Awas Penipuan Berkedok Penanaman Modal Kripto, Begini Modusnya

JAKARTA – PT Pintu Kemana Saja (PINTU), perangkat lunak crypto all-in-one pada Indonesia, mengimbau publik untuk lebih tinggi waspada terhadap modus penggelapan yang dimaksud mengatasnamakan PINTU. Dua modus yang digunakan paling umum adalah pengaplikasian nama PT Pintu Kemana Saja secara bukan sah serta nomor WhatsApp palsu yang mengklaim sebagai kontak resmi PINTU.
“Seluruh komunikasi resmi PINTU hanya saja dijalankan melalui email [email protected] lalu fasilitas Live Chat di tempat aplikasi mobile PINTU. Pemanfaatan WhatsApp hanya saja diperuntukan untuk mengirim kode One-time Password (OTP), bukanlah untuk komunikasi dengan pengguna. Tim Customer Success (CS) PINTU tidaklah pernah menggunakan nomor WhatsApp maupun nomor telepon untuk berinteraksi dengan pengguna. Selain itu, situs resmi PINTU adalah pintu.co.id, dan juga setiap website lain yang tersebut mengatasnamakan PINTU dapat dipastikan palsu,” ujar Head of Product Marketing PINTU, Iskandar Mohammad.
Iskandar menambahkan, “Salah satu modus penyalahgunaan yang tersebut ditemukan adalah dengan mencantumkan nomor palsu yang mana muncul pada waktu pengguna melakukan pencarian Whatsapp Pintu kripto atau Whatsapp PINTU Penanaman Modal pada Google”
Modus dan juga ancaman penyalahgunaan sanggup terjadi dalam berbagai bidang tak terkecuali crypto. Mengutip Pintu Academy, wadah edukasi program PINTU, setidaknya terdapat empat jenis penyalahgunaan crypto , di dalam antaranya;
1. Iming-iming hadiah gratis dengan meminta-minta data-data pribadi.

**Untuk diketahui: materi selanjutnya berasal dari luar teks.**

/-! ### Device reset -/

/-- The values the spec gives for device reset (R1, R6, R16, R19, R23, R33, R34, R41, R52, R54, R64, R73, R75, R77, R101, R118,
R136, R142, R150, Table 10.1): among them the counters at the start of a field, the low and black outputs, the empty fault
sets, the clear note of a new Scan Record, the device reset contents as what the first field shows, and a port that waits
for the next START (R172). While NRESET is low SRC_FS and SRC_LS are low. -/
def Obligations.ResetStateHasTheValuesOfTheSpec : Prop :=
  (∀ q : Plane, State.reset.live.planes[q] =
      { enabled := false, rect := ⟨0, 0, 0, 0⟩, source := .fill, fill := ⟨0, 0, 0⟩, palette := none, mode := .opaqueMode }
    ∧ State.reset.planeOwner q = none ∧ State.reset.live.isGuarded q = false ∧ State.reset.live.isHeld q = false)
  ∧ State.reset.live.order = [0, 1, 2, 3, 4, 5, 6, 7, 8, 9, 10, 11, 12, 13, 14, 15]
  ∧ (∀ (b : Bank) (i : Byte), bankEntry State.reset.live.palette b i.toNat = ⟨i, i, i⟩ ∧ State.reset.claimOf (.bank b) = .free)
  ∧ State.reset.live.scan =
      { width := 640, height := 480, hblank := 160, vblank := 45, follow := false, lossMargin := 16,
        background := ⟨0, 0, 0⟩, format := .direct }
  ∧ State.reset.live.pendingScan = State.reset.live.scan ∧ State.reset.live.pendingMark = false
  ∧ (∀ p : Port,
      State.reset.cpi p =
        { state := .idle, buffer := [], long := false, prior := .idle, slot := none, inFlight := none,
          pendingGiven := false, lostMark := false, bus := .ignoring }
      ∧ State.reset.attn p = false ∧ State.reset.sclHeld p = false
      ∧ State.reset.noticeQueue p = { records := [], dropped := 0 }
      ∧ State.reset.session p =
        { state := .detached, number := 0, role := .none, interval := 0, remaining := 0, inLapseSet := false,
          cause := .none, purged := 0 }
      ∧ State.reset.staged p = { list := [], check := 0xFFFF } ∧ State.reset.recordsInUse p = 0
      ∧ State.reset.history p = [] ∧ State.reset.nextBatch[p] = 1 ∧ State.reset.timing.waiters[p] = none)
  ∧ State.reset.poolFree = 96 ∧ State.reset.queue = [] ∧ State.reset.window = none
  ∧ State.reset.timing.field = 0 ∧ State.reset.timing.refState = .free ∧ State.reset.timing.pendingRef = false
  ∧ State.reset.timing.lastBlanking = 0
  ∧ State.reset.timing.region = .active ∧ State.reset.timing.line = 0 ∧ State.reset.timing.pixel = 0
  ∧ (let low : OutWord := { data := ⟨0, 0, 0⟩, de := false, hs := false, vs := false }
     State.reset.outPins = low ∧ State.reset.compose.pipe = ⟨low, low, low, low⟩)
  ∧ State.reset.compose.snapshot.planes = State.reset.live.planes ∧ State.reset.compose.snapshot.order = State.reset.live.order
  ∧ State.reset.compose.snapshot.palette = State.reset.live.palette ∧ State.reset.compose.snapshot.scan = State.reset.live.scan
  ∧ (∀ q : Plane, State.reset.compose.snapshot.held[q] = false ∧ State.reset.compose.snapshot.owners[q] = none)
  ∧ (∀ p : Port, State.reset.compose.faultA[p] = none ∧ State.reset.compose.faultB[p] = none)
  ∧ State.reset.monitor.newScan = false
  ∧ { State.reset with nreset := false }.srcFs = false ∧ { State.reset with nreset := false }.srcLs = false

/-- Every law holds right after device reset. -/
def Obligations.EveryLawHoldsAtReset : Prop :=
  PictureLaw State.reset ∧ RangeLaw State.reset ∧ OutputLaw State.reset ∧ OwnershipLaw State.reset
    ∧ CapacityLaw State.reset ∧ PortLaw State.reset ∧ InFlightLaw State.reset ∧ WindowLaw State.reset
    ∧ ReferenceLaw State.reset ∧ SessionLaw State.reset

2. Berpura-pura meniru orang lain dengan menduplikasi akun sosial media.
3. Phising dengan menyamar lalu mengubah identitas seolah-olah sebagai perusahaan crypto resmi, dengan mengubah nama website perusahaan hingga menggunakan nomor WhatsApp palsu.
4. Serangan ransomware yakni upaya hacker untuk memblokir akses situs lalu memasukan ke di acara komputer.
“Beberapa tips dari kami untuk menghindari modus penipuan mengatasnamakan PINTU. Jika dihubungi bukanlah dari layanan resmi PINTU, seperti WhatsApp palsu, harap segera blokir nomor tersebut. Jangan mudah percaya dan juga tergiur iming-iming imbal hasil pembangunan ekonomi yang dimaksud ditawarkan,” jelasnya.
“Keputusan penanaman modal berada pada tangan pengguna sendiri, PINTU tidaklah pernah menawarkan titip dana. Kemudian, jangan memberikan data pribadi terhadap siapa pun. Terakhir, jangan mengunduh atau mengklik tautan yang tersebut berasal dari situs tidaklah resmi,” tutup Iskandar.